[Collected data entries]
-- ==== Sys2Proof/Certificates/Slice0/Obligations.lean ====
section
/-! DEFINITION. The statements: what the decoder, a step, each family of instruction words and the events do, from the numbered rules
of the spec. -/

open Sys2Proof Sys2Proof.Machine

/-! ### Encoding -/

/-- Every well-formed instruction word decodes back to itself, with every operand at every value its encoding admits, whatever
follows it in memory (R40-R49, the field tables of each class). -/
def Obligations.DecodeEncode : Prop :=
  ∀ (i : Instr) (rest : List Byte), isEvent i = false → wellFormed i = true → (∀ w, i ≠ .illegalWord w) →
    decode (encodeBytes i ++ rest) = .ok (i, rest)

/-- Words that the spec works out decode to the instructions they stand for (R14, R46, R114, R115). -/
def Obligations.DecodesSpecWords : Prop :=
  (decode (wordBytes 0x05C00C1080000000)).toOption = some (.add ⟨false, 7⟩ 3 1 2, [])
  ∧ (decode (wordBytes 0x22C01441B3000010)).toOption = some (.ld ⟨true, 3⟩ 5 3 false false ⟨4, 6, 3, 16⟩, [])
  ∧ (decode (wordBytes 0x0DC01FFFFFFFFFFE)).toOption = some (.movi ⟨false, 7⟩ 7 (-2), [])
  ∧ (decode (wordBytes 0x15C0000000000008)).toOption = some (.b ⟨false, 7⟩ 8, [])
  ∧ (decode (wordBytes 0x07C0000000000000)).toOption = some (.add ⟨true, 7⟩ 0 0 0, [])
  ∧ (decode (wordBytes 0x11C0045182000012)).toOption = some (.cmp ⟨false, 7⟩ 2 1 1 5 6 2, [])
  ∧ (decode (wordBytes 0x11C18C7500000064)).toOption = some (.cmpi ⟨false, 7⟩ 5 4 3 7 100, [])
  ∧ (decode (wordBytes 0x05DA1050000012C8)).toOption = some (.bfx ⟨false, 7⟩ 4 5 8 11 true, [])
  ∧ (decode (wordBytes 0x15C1FC0000000028)).toOption = some (.bl ⟨false, 7⟩ 63 40, [])
  ∧ (decode (wordBytes 0x15C4004000000000)).toOption = some (.loop ⟨false, 7⟩ 4 0, [])

/-- A word of a reserved major, or of a minor code above the highest of its major, raises ILLEGAL, whatever its other bits
hold (R48, R49): the decoder gives the row ILLEGAL_WORD. An operand bit that the form of a single-word instruction does not
use must be zero, and so must bits [63:58] and the unused payload bits of words 1 to 3 of a tile command word: RESERVED_FIELD
(R42, R47). -/
def Obligations.ReservedEncodings : Prop :=
  (∀ (w : Word) (rest : List Byte),
       (bits w 58 6).toNat ∈ [0x00, 0x15, 0x16, 0x17, 0x1C, 0x1D, 0x1E] ∨ (0x20 ≤ (bits w 58 6).toNat
         ∧ (bits w 58 6).toNat ≤ 0x2F)
         ∨ 0x33 ≤ (bits w 58 6).toNat →
       decode (wordBytes w ++ rest) = .ok (.illegalWord w, rest))
  ∧ (∀ (w : Word) (rest : List Byte) (m : Nat), highestMinor (bits w 58 6).toNat = some m → m < (bits w 48 6).toNat →
       decode (wordBytes w ++ rest) = .ok (.illegalWord w, rest))
  ∧ (∀ (w w1 w2 w3 : Word) (rest : List Byte) (f : Form), formOf w w1 = some f → isTcwMajor w = true →
       bits w 0 48 &&& ~~~ f.used ≠ 0 ∨ bits w1 58 6 ≠ 0 ∨ bits w2 58 6 ≠ 0 ∨ bits w3 58 6 ≠ 0
         ∨ bits w1 0 58 &&& ~~~ f.used1 ≠ 0 ∨ bits w2 0 58 ≠ 0 ∨ bits w3 0 58 ≠ 0 →
       decode (wordBytes w ++ wordBytes w1 ++ wordBytes w2 ++ wordBytes w3 ++ rest) = .error .reservedField)
  ∧ (∀ (w : Word) (rest : List Byte) (f : Form), formOf w 0 = some f → isTcwMajor w = false → bits w 0 48 &&& ~~~ f.used ≠ 0 →
       decode (wordBytes w ++ rest) = .error .reservedField)

/-! ### The machine -/

/-- Memory, and the firmware window, keep their canonical form in every step: no address is listed twice, addresses rise, and
no byte is listed that reads as an unlisted one does (the form, and what an unlisted address reads as, are the model's choice:
log 1). -/
def Obligations.StepKeepsMemoryForm : Prop := ∀ s s', s.Inv → step s = .next s' → s'.Inv

/-- The reset state has the invariant: its memory and its firmware window list nothing (log 1, the model's choice). -/
def Obligations.ResetHasInv : Prop := State.reset.Inv

/-- After device reset no partition exists; every queue, calendar and cache is empty, those of the dies, of their faults, of
the buffers on the way to other dies and replicas, of domain messages and collectives among them; every context is free;
DEV_TIME is zero and undisciplined, with every TIME register (RATE, PPS_LATCH, TIME_CFG) at its reset value and no write of
one pending; and boot measurement is under way (R33). DEVICE_RESET leaves the same, whatever came before (R33); memory and the
firmware store stay (log 19, the model's choice). -/
def Obligations.ResetLeaves : Prop :=
  Fresh State.reset
  ∧ (∀ s : State, ∃ s', exec .deviceReset s = .next s' ∧ Fresh s' ∧ SameMem s s' ∧ s'.dev.fwStore = s.dev.fwStore)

* What to do:
Please write out, exactly as they appear above, only the lines in the stretch from the line with "R114, R115). -/" through the line with "(decode (wordBytes 0x05C00C1080000000)).toOption".

* Task solution:
/-- Words that the spec works out decode to the instructions they stand for (R14, R46, R114, R115). -/
def Obligations.DecodesSpecWords : Prop :=
  (decode (wordBytes 0x05C00C1080000000)).toOption = some (.add ⟨false, 7⟩ 3 1 2, [])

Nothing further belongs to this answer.